Problem details – Reproduce exactly the lines that run from the start of the records below to the line with "(fun t => (t.ph, t.fault, t.mode, t.res))", inclusive.

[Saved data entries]
+-------+

/-- The first step after reset runs the word placed, for a word of every format. -/
theorem test_withFetchWord_runs_first :
    (∃ t, step (State.reset.withFetchWord 32 0x0) = .next t) ∧
      (∃ t, step (State.reset.withFetchWord 32 0x101) = .next t) ∧
      (∃ t, step (State.reset.withFetchWord 32 0x3) = .next t) ∧
      (∃ t, step (State.reset.withFetchWord 32 0x5) = .next t) ∧
      ∃ t, step (State.reset.withFetchWord 32 0x10B) = .next t :=
  ⟨⟨_, rfl⟩, ⟨_, rfl⟩, ⟨_, rfl⟩, ⟨_, rfl⟩, ⟨_, rfl⟩⟩

/-! ## One step of each command (V2-V9) -/

/-- V3, last row. -/
theorem test_initialise_faults_in_autobaud :
    (after (initialiseStep P0 { sInit with ph := .i1, mode := 0x8028#16, res := 0 })).map
      (fun t => (t.ph, t.fault, t.mode, t.res)) = some (.faulted, 8, 0x8028#16, 0) := by decide

/-- V3, fourth row, its first write: the enables are cleared and TXF is kept. -/
theorem test_initialise_disables_running_peripheral :
    (after (initialiseStep P0 { sInit with ph := .i1, txf := [0x041] })).map
      (fun t => (t.ph, t.mode, t.utxen, t.urxen, t.txf)) = some (.i2, 0x0008#16, false, false, [0x041]) := by decide

/-- V2: `clk / 4` is truncated first. -/
theorem test_serialSetup_truncates_clock :
    (after (serialSetupStep P0 true false 0b00#2 false { sInit with ph := .s3, opaL := 1, clk := 262143 })).map
      (fun t => (t.ph, t.d)) = some (.s4, 65534) := by decide

/-- V4's 8E2 trace at S.7. -/
theorem test_serialSetup_rewrites_fields :
    (after (serialSetupStep P0 true false 0b01#2 true { sInit with ph := .s7, mode := 0x0008#16, t := 8 })).map
      (fun t => (t.ph, t.mode)) = some (.s8, 0x000B#16) := by decide

/-- V2's boundary rows of the calculator. -/
theorem test_baudDiv_rows :
    baudDiv 80000000 115200 = (true, 173) ∧ baudDiv 80000000 9600 = (true, 2082) ∧
      baudDiv 262144 1 = (true, 65535) ∧ baudDiv 80000000 305 = (false, 65573) ∧ baudDiv 3 1 = (false, -1) ∧
      baudDiv 24 4 = (true, 1) ∧ baudDiv 4294967295 16384 = (true, 65535) := by decide

/-- V5: with the view `head` an error behind the head is not reported, and nothing is drained. -/
theorem test_errorGet_head_view :
    (after (errorGetStep P0 { sInit with ph := .g1, rxf := [⟨0x041, false, false⟩, ⟨0x042, true, false⟩] })).map
      (fun t => (t.ph, t.res, t.rxf.length)) = some (.idle, 0x00000001#32, 2) := by decide

/-- V5: with the view `any` it is. -/
theorem test_errorGet_any_view :
    (after (errorGetStep PAny { sInit with ph := .g1, rxf := [⟨0x041, false, false⟩, ⟨0x042, true, false⟩] })).map
      (fun t => (t.ph, t.e, t.t)) = some (.ec1, 4, 0x00001505#32) := by decide

/-- P2: the framing error of the unit at the head stops READ, and the unit stays. -/
theorem test_read_stops_on_error :
    (after (readStep P0 { sInit with
      ph := .r4, res := 0, k := 2, w := 1, opaL := 0x3000, opbL := 3, rxf := [⟨0x033, true, false⟩] })).map
      (fun t => (t.ph, t.res, t.k, t.rxf.length)) = some (.idle, 0x00000052#32, 2, 1) := by decide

+-------+

Answer area –
/-- The first step after reset runs the word placed, for a word of every format. -/
theorem test_withFetchWord_runs_first :
    (∃ t, step (State.reset.withFetchWord 32 0x0) = .next t) ∧
      (∃ t, step (State.reset.withFetchWord 32 0x101) = .next t) ∧
      (∃ t, step (State.reset.withFetchWord 32 0x3) = .next t) ∧
      (∃ t, step (State.reset.withFetchWord 32 0x5) = .next t) ∧
      ∃ t, step (State.reset.withFetchWord 32 0x10B) = .next t :=
  ⟨⟨_, rfl⟩, ⟨_, rfl⟩, ⟨_, rfl⟩, ⟨_, rfl⟩, ⟨_, rfl⟩⟩

/-! ## One step of each command (V2-V9) -/

/-- V3, last row. -/
theorem test_initialise_faults_in_autobaud :
    (after (initialiseStep P0 { sInit with ph := .i1, mode := 0x8028#16, res := 0 })).map
      (fun t => (t.ph, t.fault, t.mode, t.res)) = some (.faulted, 8, 0x8028#16, 0) := by decide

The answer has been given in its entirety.